With eight years of close collaboration in the books, the Norwegian Cruise Line (NCL) and Yara Marine can celebrate the finalization of Exhaust Gas Cleaning Systems installations onboard nine NCL ships.

The program kicked off in 2012, with the first installation on the Pride of America completed in early 2014. Exhaust gas cleaning was still uncharted territory for most cruise operators in 2012, and scrubber installation on ships in service was a groundbreaking concept, recalls Peter Strandberg, at that time CEO at Greentech Marine.
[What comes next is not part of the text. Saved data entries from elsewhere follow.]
/-- R67: one step is the rule's own step, every register computed at once from the start-of-cycle state. The model's own
fields `inputs` and `cycle`, which the equation compares too, go on to the next cycle on both sides (log entries 1 and 2). -/
def Obligations.CycleAgreesWithTheRule : Prop :=
  ∀ s : State, s.cfg.Valid → s.input.rst = true ∨ s.Legal →
    step s = .next (if s.input.rst then s.afterReset.nextCycle else s.parallelStep s.input)

/-- R70: the merge of `D`. -/
def Obligations.DirtyFlagMerge : Prop :=
  ∀ s t : State, step s = .next t → s.input.rst = false →
    t.d = if s.setev then true
      else if s.acceptedWord = some 0x40000000#32 ∧ s.ssp = false then false
      else s.d

/-- R71: the merge of `SSP`. -/
def Obligations.SetSincePollMerge : Prop :=
  ∀ s t : State, step s = .next t → s.input.rst = false →
    t.ssp = if s.setev then true else if s.acceptedWord = some 0x20000000#32 then false else s.ssp

/-- R104, R105: an accepted faulting word is recorded if it is the first, and has no other effect; the button path acts as
usual. The record then stays until reset. -/
def Obligations.FaultingWordOnlyRecords : Prop :=
  (∀ s t : State, step s = .next t → s.input.rst = false → s.err = true →
    t.err = true ∧ t.errCode = s.errCode ∧ t.errCmd = s.errCmd) ∧
  ∀ (s : State) (w : CmdWord) (f : CmdFault), s.cfg.Valid → s.Legal → s.acceptedWord = some w →
    decode w = .fault f →
    ∃ t, step s = .next t ∧
      t.err = true ∧ t.errCode = (if s.err then s.errCode else f.code) ∧
      t.errCmd = (if s.err then s.errCmd else w) ∧
      t.fb = s.fb ∧ t.snapDigit = s.snapDigit ∧ t.snapDirty = s.snapDirty ∧ t.busy = false ∧ t.k = s.k ∧
      t.d = (s.setev || s.d) ∧ t.ssp = (s.setev || s.ssp) ∧
      t.cnt = countNext s.cnt (s.inc.acc s.cfg) (s.dec.acc s.cfg) ∧
      t.inc = s.inc.next s.cfg (s.input.btnN.getLsbD 0) s.input.msTick ∧
      t.dec = s.dec.next s.cfg (s.input.btnN.getLsbD 1) s.input.msTick ∧ t.rom = s.rom ∧ t.cfg = s.cfg

/-- R36: each register changes only by the hand of its writers. -/
def Obligations.OnlyTheListedWritersWrite : Prop :=
  ∀ s t : State, step s = .next t → s.input.rst = false →
    t.inc = s.inc.next s.cfg (s.input.btnN.getLsbD 0) s.input.msTick ∧
    t.dec = s.dec.next s.cfg (s.input.btnN.getLsbD 1) s.input.msTick ∧
    t.cnt = countNext s.cnt (s.inc.acc s.cfg) (s.dec.acc s.cfg) ∧
    (t.d ≠ s.d → (s.setev = true ∧ t.d = true) ∨ (s.acceptedWord = some 0x40000000#32 ∧ t.d = false)) ∧
    (t.ssp ≠ s.ssp → (s.setev = true ∧ t.ssp = true) ∨ (s.acceptedWord = some 0x20000000#32 ∧ t.ssp = false)) ∧
    (t.snapDigit ≠ s.snapDigit ∨ t.snapDirty ≠ s.snapDirty → s.acceptedWord = some 0x20000000#32) ∧
    (t.fb ≠ s.fb → ∃ w i, s.acceptedWord = some w ∧ decode w = .command i ∧ writesFrame i = true) ∧
    (t.busy ≠ s.busy ∨ t.k ≠ s.k →
      s.acceptedWord = some 0xC0000000#32 ∨ (s.busy = true ∧ s.input.txReady = true)) ∧
    (t.err ≠ s.err ∨ t.errCode ≠ s.errCode ∨ t.errCmd ≠ s.errCmd →
      s.err = false ∧ ∃ w f, s.acceptedWord = some w ∧ decode w = .fault f) ∧
    t.rom = s.rom ∧ t.cfg = s.cfg

/-- R55, R122: a word offered while `BUSY` = 1, or in a cycle with `rst` = 1, has no effect whatever. -/
def Obligations.UnacceptedWordHasNoEffect : Prop :=
  ∀ (s : State) (a : Inputs) (rest : List Inputs) (valid : Bool) (w : CmdWord), s.busy = true ∨ a.rst = true →
    step (s.setInputs (a :: rest)) = step (s.setInputs ({ a with cmdValid := valid, cmd := w } :: rest))

/-- R68: the button path goes its way whatever the command port, the frame and the sequencer do: two cycles that agree on
the buttons, the counter, the samples and the tick agree on the next buttons and counter. -/
def Obligations.ButtonPathIgnoresTheOtherPaths : Prop :=
  ∀ s s' t t' : State, step s = .next t → step s' = .next t' →
    s.input.rst = false → s'.input.rst = false → s.cfg = s'.cfg → s.inc = s'.inc → s.dec = s'.dec → s.cnt = s'.cnt →
    s.input.btnN = s'.input.btnN → s.input.msTick = s'.input.msTick →
    t.inc = t'.inc ∧ t.dec = t'.dec ∧ t.cnt = t'.cnt ∧ (t.cnt ≠ s.cnt → t.d = true ∧ t'.d = true)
EGCS in NCL’s cruise ships is of the hybrid type, which means they can be operated in either open- or Closed-loop, using MgO powder as an alkali to maintain sulphur cleaning capacity during Closed-loop operation. All ships have one scrubber per engine and there are either five or six engines. All in all, this means that the scope of the system is extensive. The average project contract value in the NCL program is greater than 4 MUSD, even excluding scrubber towers. As per the original agreement, those were purchased by NCL directly and manufactured under a license agreement by AT&F (USA).

Challenges

Giovanni Canu, Vice- President Special Projects and Operational Support for Norwegian Cruise Line Holdings, began overseeing scrubber projects from the NCL side as the first installation was nearing completion. “I was told it was an extremely challenging project, and they were right,” he relates.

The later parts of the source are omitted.